Stored items:
━━━━━━━━━━━━━━━━

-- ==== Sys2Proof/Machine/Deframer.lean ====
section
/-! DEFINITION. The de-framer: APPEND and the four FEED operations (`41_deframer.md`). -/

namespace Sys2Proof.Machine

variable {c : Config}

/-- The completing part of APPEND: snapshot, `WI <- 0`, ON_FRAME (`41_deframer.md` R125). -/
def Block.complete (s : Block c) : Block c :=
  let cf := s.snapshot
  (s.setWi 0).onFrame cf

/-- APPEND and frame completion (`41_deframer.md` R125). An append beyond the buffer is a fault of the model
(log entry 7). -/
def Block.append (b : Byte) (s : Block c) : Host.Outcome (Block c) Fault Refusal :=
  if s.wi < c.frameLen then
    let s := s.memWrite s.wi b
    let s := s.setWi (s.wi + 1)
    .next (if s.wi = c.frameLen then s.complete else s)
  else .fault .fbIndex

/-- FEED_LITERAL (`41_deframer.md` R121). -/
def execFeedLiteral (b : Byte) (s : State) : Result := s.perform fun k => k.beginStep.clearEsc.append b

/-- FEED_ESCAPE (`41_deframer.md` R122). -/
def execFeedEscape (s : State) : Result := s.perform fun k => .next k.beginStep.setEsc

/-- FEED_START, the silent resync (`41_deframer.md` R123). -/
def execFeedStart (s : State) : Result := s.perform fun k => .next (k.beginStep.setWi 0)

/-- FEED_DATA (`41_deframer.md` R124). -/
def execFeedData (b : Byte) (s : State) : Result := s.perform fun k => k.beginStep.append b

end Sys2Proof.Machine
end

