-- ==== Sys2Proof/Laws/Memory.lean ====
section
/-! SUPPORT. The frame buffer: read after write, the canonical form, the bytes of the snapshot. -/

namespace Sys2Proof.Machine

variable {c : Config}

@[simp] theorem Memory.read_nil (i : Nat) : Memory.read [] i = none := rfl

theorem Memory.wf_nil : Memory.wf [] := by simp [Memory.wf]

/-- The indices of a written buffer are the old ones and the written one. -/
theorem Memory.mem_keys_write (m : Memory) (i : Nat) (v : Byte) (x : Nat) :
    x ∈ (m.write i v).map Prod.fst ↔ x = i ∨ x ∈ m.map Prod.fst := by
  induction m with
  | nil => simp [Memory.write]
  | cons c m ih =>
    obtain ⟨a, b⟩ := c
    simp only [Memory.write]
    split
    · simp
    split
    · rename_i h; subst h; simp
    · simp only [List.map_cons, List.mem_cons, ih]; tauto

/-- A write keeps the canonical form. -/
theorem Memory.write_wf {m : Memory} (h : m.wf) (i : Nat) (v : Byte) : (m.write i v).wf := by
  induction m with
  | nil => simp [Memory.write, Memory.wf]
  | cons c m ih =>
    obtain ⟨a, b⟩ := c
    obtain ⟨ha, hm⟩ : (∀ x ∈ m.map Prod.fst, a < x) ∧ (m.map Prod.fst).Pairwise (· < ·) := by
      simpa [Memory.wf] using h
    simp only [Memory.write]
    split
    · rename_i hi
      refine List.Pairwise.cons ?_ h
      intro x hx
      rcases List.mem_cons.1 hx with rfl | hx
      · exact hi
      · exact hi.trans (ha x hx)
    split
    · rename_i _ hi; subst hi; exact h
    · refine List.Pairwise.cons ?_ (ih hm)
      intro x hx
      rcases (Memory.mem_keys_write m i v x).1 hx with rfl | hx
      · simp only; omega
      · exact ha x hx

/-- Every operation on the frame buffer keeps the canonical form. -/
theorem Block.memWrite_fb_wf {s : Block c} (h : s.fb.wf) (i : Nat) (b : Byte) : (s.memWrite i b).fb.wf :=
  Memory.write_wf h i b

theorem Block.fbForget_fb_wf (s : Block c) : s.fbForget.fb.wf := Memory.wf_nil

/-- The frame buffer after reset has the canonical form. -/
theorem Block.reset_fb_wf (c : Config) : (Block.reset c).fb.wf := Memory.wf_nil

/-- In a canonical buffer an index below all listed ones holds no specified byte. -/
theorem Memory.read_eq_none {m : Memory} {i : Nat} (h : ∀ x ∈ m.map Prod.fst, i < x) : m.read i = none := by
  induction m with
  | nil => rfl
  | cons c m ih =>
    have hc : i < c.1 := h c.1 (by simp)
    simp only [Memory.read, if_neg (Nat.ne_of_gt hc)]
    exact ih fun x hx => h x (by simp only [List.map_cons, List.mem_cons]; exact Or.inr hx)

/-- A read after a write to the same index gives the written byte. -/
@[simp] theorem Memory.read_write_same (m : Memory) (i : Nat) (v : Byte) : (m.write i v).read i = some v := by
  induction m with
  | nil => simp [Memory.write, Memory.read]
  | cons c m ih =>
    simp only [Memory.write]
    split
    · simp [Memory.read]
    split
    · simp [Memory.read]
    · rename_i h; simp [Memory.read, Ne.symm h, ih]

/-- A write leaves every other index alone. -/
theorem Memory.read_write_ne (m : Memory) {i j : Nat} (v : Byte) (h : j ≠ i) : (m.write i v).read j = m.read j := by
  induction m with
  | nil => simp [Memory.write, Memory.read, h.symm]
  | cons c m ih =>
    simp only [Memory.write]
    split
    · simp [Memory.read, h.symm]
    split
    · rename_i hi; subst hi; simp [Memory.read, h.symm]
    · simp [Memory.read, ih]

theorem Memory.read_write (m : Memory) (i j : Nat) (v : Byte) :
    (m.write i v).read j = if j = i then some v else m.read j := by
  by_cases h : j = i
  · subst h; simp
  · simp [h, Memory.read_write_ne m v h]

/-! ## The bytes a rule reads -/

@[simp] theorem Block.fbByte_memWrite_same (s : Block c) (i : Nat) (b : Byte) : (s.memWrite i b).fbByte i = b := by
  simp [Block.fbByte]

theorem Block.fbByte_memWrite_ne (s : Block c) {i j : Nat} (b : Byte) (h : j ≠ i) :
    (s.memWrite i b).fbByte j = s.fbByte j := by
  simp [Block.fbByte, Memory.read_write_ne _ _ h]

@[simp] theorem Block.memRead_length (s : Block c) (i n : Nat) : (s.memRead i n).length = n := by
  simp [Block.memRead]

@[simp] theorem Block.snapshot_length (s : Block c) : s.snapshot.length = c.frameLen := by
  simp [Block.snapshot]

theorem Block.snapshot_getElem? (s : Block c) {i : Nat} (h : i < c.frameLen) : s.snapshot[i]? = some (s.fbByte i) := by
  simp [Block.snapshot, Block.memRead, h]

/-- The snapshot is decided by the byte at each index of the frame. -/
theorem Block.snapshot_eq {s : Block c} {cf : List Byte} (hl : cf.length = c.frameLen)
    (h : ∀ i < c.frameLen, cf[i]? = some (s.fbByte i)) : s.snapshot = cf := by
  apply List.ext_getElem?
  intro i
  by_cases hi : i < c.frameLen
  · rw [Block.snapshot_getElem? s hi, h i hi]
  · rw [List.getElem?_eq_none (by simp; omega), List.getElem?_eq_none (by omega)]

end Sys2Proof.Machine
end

━━━━━━━━━━━━━━━━

▸ **Problem details**
Lines holding "setWi": please count them in the data above and reply with the number alone.

▸ **Exercise output**
3